--- TASK INSTRUCTIONS ---
Working from the listing below, set down every line exactly.

--- RECORDED DATA ---

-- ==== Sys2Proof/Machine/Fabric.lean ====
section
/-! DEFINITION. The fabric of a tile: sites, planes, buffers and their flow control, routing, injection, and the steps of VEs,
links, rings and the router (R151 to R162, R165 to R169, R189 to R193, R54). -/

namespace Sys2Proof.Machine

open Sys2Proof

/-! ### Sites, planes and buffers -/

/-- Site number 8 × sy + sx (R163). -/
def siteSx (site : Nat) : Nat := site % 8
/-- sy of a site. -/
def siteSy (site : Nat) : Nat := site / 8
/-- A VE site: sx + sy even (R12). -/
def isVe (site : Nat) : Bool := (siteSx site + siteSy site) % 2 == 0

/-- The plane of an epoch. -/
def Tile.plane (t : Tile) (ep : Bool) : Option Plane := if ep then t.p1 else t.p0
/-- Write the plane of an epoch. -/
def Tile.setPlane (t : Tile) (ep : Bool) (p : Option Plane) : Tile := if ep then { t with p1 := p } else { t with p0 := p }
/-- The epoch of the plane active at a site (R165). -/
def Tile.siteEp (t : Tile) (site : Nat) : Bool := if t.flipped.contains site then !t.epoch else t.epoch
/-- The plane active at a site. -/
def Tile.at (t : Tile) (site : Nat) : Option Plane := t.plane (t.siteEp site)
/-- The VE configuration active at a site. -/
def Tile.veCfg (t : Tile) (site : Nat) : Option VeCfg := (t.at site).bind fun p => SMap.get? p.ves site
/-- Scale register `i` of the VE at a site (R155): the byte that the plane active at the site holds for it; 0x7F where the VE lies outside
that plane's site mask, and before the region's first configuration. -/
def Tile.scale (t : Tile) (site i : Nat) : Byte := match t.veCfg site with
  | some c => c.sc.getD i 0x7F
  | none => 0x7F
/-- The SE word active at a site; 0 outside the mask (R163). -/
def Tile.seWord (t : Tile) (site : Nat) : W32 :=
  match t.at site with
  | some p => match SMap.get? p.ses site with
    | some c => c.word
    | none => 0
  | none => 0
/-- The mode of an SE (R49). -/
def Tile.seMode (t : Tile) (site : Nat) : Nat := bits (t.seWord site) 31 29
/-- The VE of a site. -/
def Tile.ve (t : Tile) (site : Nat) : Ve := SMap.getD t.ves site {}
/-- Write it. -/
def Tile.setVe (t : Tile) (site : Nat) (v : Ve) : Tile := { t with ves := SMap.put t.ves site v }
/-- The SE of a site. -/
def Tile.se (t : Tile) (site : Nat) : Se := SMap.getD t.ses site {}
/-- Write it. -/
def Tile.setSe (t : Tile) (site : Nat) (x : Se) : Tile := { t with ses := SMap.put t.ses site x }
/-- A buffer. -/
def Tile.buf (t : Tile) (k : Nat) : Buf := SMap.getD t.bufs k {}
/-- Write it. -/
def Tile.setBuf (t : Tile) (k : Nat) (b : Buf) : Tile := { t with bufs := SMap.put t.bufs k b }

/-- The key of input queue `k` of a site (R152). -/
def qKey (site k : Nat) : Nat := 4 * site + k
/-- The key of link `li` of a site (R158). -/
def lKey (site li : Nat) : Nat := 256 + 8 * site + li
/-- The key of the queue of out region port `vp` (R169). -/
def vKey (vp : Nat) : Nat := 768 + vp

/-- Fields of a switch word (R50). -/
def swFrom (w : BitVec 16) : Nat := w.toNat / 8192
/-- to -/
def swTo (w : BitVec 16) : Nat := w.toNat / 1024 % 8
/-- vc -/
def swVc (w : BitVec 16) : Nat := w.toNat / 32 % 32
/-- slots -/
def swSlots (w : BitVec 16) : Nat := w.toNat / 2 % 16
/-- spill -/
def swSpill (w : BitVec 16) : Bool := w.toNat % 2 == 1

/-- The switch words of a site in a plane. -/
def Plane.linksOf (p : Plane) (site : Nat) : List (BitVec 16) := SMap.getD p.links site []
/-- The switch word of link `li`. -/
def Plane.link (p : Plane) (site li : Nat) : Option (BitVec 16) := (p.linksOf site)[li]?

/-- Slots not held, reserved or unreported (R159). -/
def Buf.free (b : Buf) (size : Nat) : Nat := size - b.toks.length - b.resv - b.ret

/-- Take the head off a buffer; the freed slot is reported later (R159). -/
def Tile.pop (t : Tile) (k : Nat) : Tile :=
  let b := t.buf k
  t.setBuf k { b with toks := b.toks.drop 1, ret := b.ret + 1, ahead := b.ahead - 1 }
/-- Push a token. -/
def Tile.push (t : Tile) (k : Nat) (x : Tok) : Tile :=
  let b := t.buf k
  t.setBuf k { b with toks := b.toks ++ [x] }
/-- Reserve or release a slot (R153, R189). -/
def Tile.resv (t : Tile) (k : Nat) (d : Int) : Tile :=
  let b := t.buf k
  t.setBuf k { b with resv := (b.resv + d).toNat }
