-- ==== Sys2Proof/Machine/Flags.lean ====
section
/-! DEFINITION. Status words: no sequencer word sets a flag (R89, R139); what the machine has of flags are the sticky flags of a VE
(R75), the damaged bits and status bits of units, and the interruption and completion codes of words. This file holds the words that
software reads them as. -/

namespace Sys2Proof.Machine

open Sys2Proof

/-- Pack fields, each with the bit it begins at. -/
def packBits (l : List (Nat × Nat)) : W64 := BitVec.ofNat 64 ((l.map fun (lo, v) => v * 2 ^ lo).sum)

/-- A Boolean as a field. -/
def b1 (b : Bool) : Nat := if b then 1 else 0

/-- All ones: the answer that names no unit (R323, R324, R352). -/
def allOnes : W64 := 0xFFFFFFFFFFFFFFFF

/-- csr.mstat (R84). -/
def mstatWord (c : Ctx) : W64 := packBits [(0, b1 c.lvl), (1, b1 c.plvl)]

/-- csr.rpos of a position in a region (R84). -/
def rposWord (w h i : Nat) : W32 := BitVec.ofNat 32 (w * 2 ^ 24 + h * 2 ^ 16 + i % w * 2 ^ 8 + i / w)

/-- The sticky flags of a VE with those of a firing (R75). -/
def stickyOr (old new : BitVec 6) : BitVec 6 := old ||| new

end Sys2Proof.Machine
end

--- ANSWER TO THE PROBLEM ---
-- ==== Sys2Proof/Machine/Fabric.lean ====
section
/-! DEFINITION. The fabric of a tile: sites, planes, buffers and their flow control, routing, injection, and the steps of VEs,
links, rings and the router (R151 to R162, R165 to R169, R189 to R193, R54). -/

namespace Sys2Proof.Machine

open Sys2Proof

/-! ### Sites, planes and buffers -/

/-- Site number 8 × sy + sx (R163). -/
def siteSx (site : Nat) : Nat := site % 8
/-- sy of a site. -/
def siteSy (site : Nat) : Nat := site / 8
/-- A VE site: sx + sy even (R12). -/
def isVe (site : Nat) : Bool := (siteSx site + siteSy site) % 2 == 0

/-- The plane of an epoch. -/
def Tile.plane (t : Tile) (ep : Bool) : Option Plane := if ep then t.p1 else t.p0
/-- Write the plane of an epoch. -/
def Tile.setPlane (t : Tile) (ep : Bool) (p : Option Plane) : Tile := if ep then { t with p1 := p } else { t with p0 := p }
/-- The epoch of the plane active at a site (R165). -/
def Tile.siteEp (t : Tile) (site : Nat) : Bool := if t.flipped.contains site then !t.epoch else t.epoch
/-- The plane active at a site. -/
def Tile.at (t : Tile) (site : Nat) : Option Plane := t.plane (t.siteEp site)
/-- The VE configuration active at a site. -/
def Tile.veCfg (t : Tile) (site : Nat) : Option VeCfg := (t.at site).bind fun p => SMap.get? p.ves site
/-- Scale register `i` of the VE at a site (R155): the byte that the plane active at the site holds for it; 0x7F where the VE lies outside
that plane's site mask, and before the region's first configuration. -/
def Tile.scale (t : Tile) (site i : Nat) : Byte := match t.veCfg site with
  | some c => c.sc.getD i 0x7F
  | none => 0x7F
/-- The SE word active at a site; 0 outside the mask (R163). -/
def Tile.seWord (t : Tile) (site : Nat) : W32 :=
  match t.at site with
  | some p => match SMap.get? p.ses site with
    | some c => c.word
    | none => 0
  | none => 0
/-- The mode of an SE (R49). -/
def Tile.seMode (t : Tile) (site : Nat) : Nat := bits (t.seWord site) 31 29
/-- The VE of a site. -/
def Tile.ve (t : Tile) (site : Nat) : Ve := SMap.getD t.ves site {}
/-- Write it. -/
def Tile.setVe (t : Tile) (site : Nat) (v : Ve) : Tile := { t with ves := SMap.put t.ves site v }
/-- The SE of a site. -/
def Tile.se (t : Tile) (site : Nat) : Se := SMap.getD t.ses site {}
/-- Write it. -/
def Tile.setSe (t : Tile) (site : Nat) (x : Se) : Tile := { t with ses := SMap.put t.ses site x }
/-- A buffer. -/
def Tile.buf (t : Tile) (k : Nat) : Buf := SMap.getD t.bufs k {}
/-- Write it. -/
def Tile.setBuf (t : Tile) (k : Nat) (b : Buf) : Tile := { t with bufs := SMap.put t.bufs k b }

/-- The key of input queue `k` of a site (R152). -/
def qKey (site k : Nat) : Nat := 4 * site + k
/-- The key of link `li` of a site (R158). -/
def lKey (site li : Nat) : Nat := 256 + 8 * site + li
/-- The key of the queue of out region port `vp` (R169). -/
def vKey (vp : Nat) : Nat := 768 + vp

/-- Fields of a switch word (R50). -/
def swFrom (w : BitVec 16) : Nat := w.toNat / 8192
/-- to -/
def swTo (w : BitVec 16) : Nat := w.toNat / 1024 % 8
/-- vc -/
def swVc (w : BitVec 16) : Nat := w.toNat / 32 % 32
/-- slots -/
def swSlots (w : BitVec 16) : Nat := w.toNat / 2 % 16
/-- spill -/
def swSpill (w : BitVec 16) : Bool := w.toNat % 2 == 1

/-- The switch words of a site in a plane. -/
def Plane.linksOf (p : Plane) (site : Nat) : List (BitVec 16) := SMap.getD p.links site []
/-- The switch word of link `li`. -/
def Plane.link (p : Plane) (site li : Nat) : Option (BitVec 16) := (p.linksOf site)[li]?

/-- Slots not held, reserved or unreported (R159). -/
def Buf.free (b : Buf) (size : Nat) : Nat := size - b.toks.length - b.resv - b.ret

/-- Take the head off a buffer; the freed slot is reported later (R159). -/
def Tile.pop (t : Tile) (k : Nat) : Tile :=
  let b := t.buf k
  t.setBuf k { b with toks := b.toks.drop 1, ret := b.ret + 1, ahead := b.ahead - 1 }
/-- Push a token. -/
def Tile.push (t : Tile) (k : Nat) (x : Tok) : Tile :=
  let b := t.buf k
  t.setBuf k { b with toks := b.toks ++ [x] }
/-- Reserve or release a slot (R153, R189). -/
def Tile.resv (t : Tile) (k : Nat) (d : Int) : Tile :=
  let b := t.buf k
  t.setBuf k { b with resv := (b.resv + d).toNat }
-- ==== Sys2Proof/Machine/Flags.lean ====
section
/-! DEFINITION. Status words: no sequencer word sets a flag (R89, R139); what the machine has of flags are the sticky flags of a VE
(R75), the damaged bits and status bits of units, and the interruption and completion codes of words. This file holds the words that
software reads them as. -/

namespace Sys2Proof.Machine

open Sys2Proof

/-- Pack fields, each with the bit it begins at. -/
def packBits (l : List (Nat × Nat)) : W64 := BitVec.ofNat 64 ((l.map fun (lo, v) => v * 2 ^ lo).sum)

/-- A Boolean as a field. -/
def b1 (b : Bool) : Nat := if b then 1 else 0

/-- All ones: the answer that names no unit (R323, R324, R352). -/
def allOnes : W64 := 0xFFFFFFFFFFFFFFFF

/-- csr.mstat (R84). -/
def mstatWord (c : Ctx) : W64 := packBits [(0, b1 c.lvl), (1, b1 c.plvl)]

/-- csr.rpos of a position in a region (R84). -/
def rposWord (w h i : Nat) : W32 := BitVec.ofNat 32 (w * 2 ^ 24 + h * 2 ^ 16 + i % w * 2 ^ 8 + i / w)

/-- The sticky flags of a VE with those of a firing (R75). -/
def stickyOr (old new : BitVec 6) : BitVec 6 := old ||| new

end Sys2Proof.Machine
end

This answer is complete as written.